Minister for Finance
- In office 6 October 2006 – 3 October 2014
- Prime Minister: Fredrik Reinfeldt
- Preceded by: Pär Nuder
- Succeeded by: Magdalena Andersson

Personal details
- Born: Anders Erik Borg 11 January 1968 (age 58) Stockholm, Sweden
- Party: Moderate
- Spouses: ; Susanna Ölander ​ ​(m. 1994; div. 2015)​ ; Dominika Peczynski ​ ​(m. 2018; div. 2022)​
- Children: 3
- Education: Uppsala University, Stockholm University
- Occupation: Economist

= Anders Borg =

Swedish politician (born 1968)

Anders Erik Borg (born 11 January 1968) is a Swedish politician who served as Minister for Finance in the Swedish government from 2006 to 2014. He is a member of the Swedish Moderate Party.

== Youth and education ==
Borg was born in Skarpnäck, Stockholm, but grew up in Norrköping, Östergötland County. He became a member of the Moderate Youth League in the upper secondary school in Norrköping. From 1988 to 1991 he studied political science, economic history, and philosophy at Uppsala University. He also attended Stockholm University from 1995 to 1997, where his studies in economics included participation in graduate level courses despite the fact that he had not completed a bachelor's degree. He has yet to earn an academic degree.
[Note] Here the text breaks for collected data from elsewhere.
theorem State.pullsOff_setSource (p : Fin 4) (src : Source) (acc : Option Nat) :
    s.PullsOff (s.setSource p src acc) p ((s.portal p).source = some .own ∧ src ≠ .own) :=
  State.pullsOff_storeSource (fun h => (s.setSource_eq p src acc).trans (if_pos h))
    fun h => (s.setSource_eq p src acc).trans (if_neg h)

theorem State.pullsOff_dropSource (p : Fin 4) : s.PullsOff (s.dropSource p) p ((s.portal p).source = some .own) :=
  State.pullsOff_storeSource (fun h => (s.dropSource_eq p).trans (if_pos h)) fun h => (s.dropSource_eq p).trans (if_neg h)

theorem State.announces_setSource (p : Fin 4) (src : Source) (acc : Option Nat) :
    s.Announces (fun _ => False) (fun k _ => k = .source) (s.setSource p src acc) := by
  have hstore := (State.announces_storeSource (s := s) p (some src) acc ((s.portal p).withSource src acc)).mono
    (L := fun k _ => k = .source) (fun _ => id) fun _ _ => And.left
  rw [State.setSource_eq]
  exact .ite ((hstore.trans (State.announces_pullOff p) fun _ h => h.elim).mono (fun _ h => h.elim id id)
    fun _ _ h => h.elim id And.left) hstore

theorem State.announces_dropSource (p : Fin 4) : s.Announces (fun _ => False) (fun k _ => k = .source) (s.dropSource p) := by
  have hstore := (State.announces_storeSource (s := s) p none none { s.portal p with source := none, access := none }).mono
    (L := fun k _ => k = .source) (fun _ => id) fun _ _ => And.left
  rw [State.dropSource_eq]
  exact .ite ((hstore.trans (State.announces_pullOff p) fun _ h => h.elim).mono (fun _ h => h.elim id id)
    fun _ _ h => h.elim id And.left) hstore

/-- The notice of a portal's own change of source waits, unless the portal were its own follower. -/
theorem State.waiting_setSource {p : Fin 4} {src : Source} {acc : Option Nat} (h : (s.portal p).source ≠ some src)
    (hself : ¬ (src = .partner ∧ (s.portal p).partner = some p)) : (s.setSource p src acc).Waiting (.source p (some src) acc) := by
  have hwait := State.waiting_storeSource (s := s) (acc := acc) (x := (s.portal p).withSource src acc) h
  rw [State.setSource_eq]
  split
  · refine (State.announces_pullOff p).waiting hwait (fun h => by cases h) fun ⟨_, q, hq, hqp⟩ => ?_
    have hqp' : p = q := Fin.ext hqp
    subst hqp'
    rw [State.mem_followersOf, State.portal_storeSource, if_pos rfl, Portal.withSource_eq] at hq
    exact hself ⟨Option.some.inj hq.1, hq.2⟩
  · exact hwait

theorem State.waiting_dropSource {p : Fin 4} (h : (s.portal p).source.isSome = true) :
    (s.dropSource p).Waiting (.source p none none) := by
  have hne : (s.portal p).source ≠ none := fun hn => by rw [hn] at h; cases h
  have hwait := State.waiting_storeSource (s := s) (acc := none) (x := { s.portal p with source := none, access := none }) hne
  rw [State.dropSource_eq]
  split
  · refine (State.announces_pullOff p).waiting hwait (fun h => by cases h) fun ⟨_, q, hq, hqp⟩ => ?_
    have hqp' : p = q := Fin.ext hqp
    subst hqp'
    rw [State.mem_followersOf, State.portal_storeSource, if_pos rfl] at hq
    cases hq.1
  · exact hwait

/-- Later steps keep what the pull-offs left. -/
theorem State.PullsOff.then {t u : State} {p : Fin 4} {leaves : Prop} (h : s.PullsOff t p leaves)
    (hp : ∀ q, q ≠ p → u.portal q = t.portal q) {Z : Fin 14 → Prop} {L : NoticeKind → Nat → Prop} (ha : t.Announces Z L u)
    (hL : ∀ m, ¬ L .source m) : s.PullsOff u p leaves := fun q hq =>
  ⟨fun hf => ⟨(hp q hq).trans ((h q hq).1 hf).1, ha.waiting ((h q hq).1 hf).2 (fun h => by cases h) (hL _)⟩,
    fun hf => (hp q hq).trans ((h q hq).2 hf)⟩

/-- Steps before the pull-offs that leave the other portals and what their cascades see. -/
theorem State.PullsOff.after {t u : State} {p : Fin 4} {leaves : Prop} (h : t.PullsOff u p leaves)
    (hp : ∀ q, q ≠ p → t.portal q = s.portal q) (hlate : ∀ q, q ≠ p → t.lateCascade q = s.lateCascade q) :
    s.PullsOff u p leaves := fun q hq => by
  have h := h q hq
  rw [hp q hq, hlate q hq] at h
  exact h

/-! ### The interior condition (R139 to R142) -/

theorem State.announces_supervise {b : Fin 2} {c : Condition} {u : State}
    (h : ((s.setCondition b c).supervise (interiorOf b)).Announces (· = interiorOf b) K u) :
    s.Announces (· = interiorOf b) K u :=
  h.after_touch rfl (by rw [State.zone_supervise, if_pos rfl]; rfl) fun y hy => by
    rw [State.zone_supervise, if_neg hy]
    exact .refl _

theorem State.announces_lightInterior (b : Fin 2) : s.Announces (· = interiorOf b) K (s.lightInterior b) :=
  .ite (State.announces_light _) (.refl s)

theorem State.announces_workCondition (b : Fin 2) : s.Announces (· = interiorOf b) K (s.workCondition b) := by
  have hthen : ∀ c {u : State}, (s.setCondition b c).Announces (· = interiorOf b) K u → s.Announces (· = interiorOf b) K u :=
    fun c _ h => .after_quiet (t := s.setCondition b c) rfl (fun _ => .refl _) h
  unfold State.workCondition
  split
  case h_1 | h_5 | h_9 => exact .refl s
  case h_2 => exact State.announces_supervise (.refl _)
  case h_3 => exact State.announces_supervise (State.announces_lightInterior b)
  case h_4 | h_7 => exact hthen _ (State.announces_clearZone _)
  case h_6 => exact hthen _ (State.announces_lightInterior b)
  case h_8 => exact hthen _ (.refl _)

end Sys2Proof.Machine
end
During his period at Uppsala University, Borg was chairman of the Uppsala Student Union as well as the conservative Heimdal Association (Föreningen Heimdal). From 1990 to 1991 he was vice chairman of the Confederation of Swedish Conservative and Liberal Students. Also as a teenager, Borg was a libertarian and advocate of drug legalization, on one occasion writing a newspaper article calling for drug decriminalization in Sweden.
 He has admitted to smoking cannabis in his youth.

== Professional career ==
From 1990 to 1991, Borg was an editorial writer for the newspaper Svenska Dagbladet. Following the centre-right parties' victory in the 1991 general election, Borg became a Political Adviser at the Prime Minister's Office with responsibility for coordination of the Ministry of Health and Social Affairs, the Ministry of Public Administration, the Ministry of Culture and the Ministry of Education and Science. From 1993 to 1994 he served as a Political Adviser to Prime Minister Carl Bildt.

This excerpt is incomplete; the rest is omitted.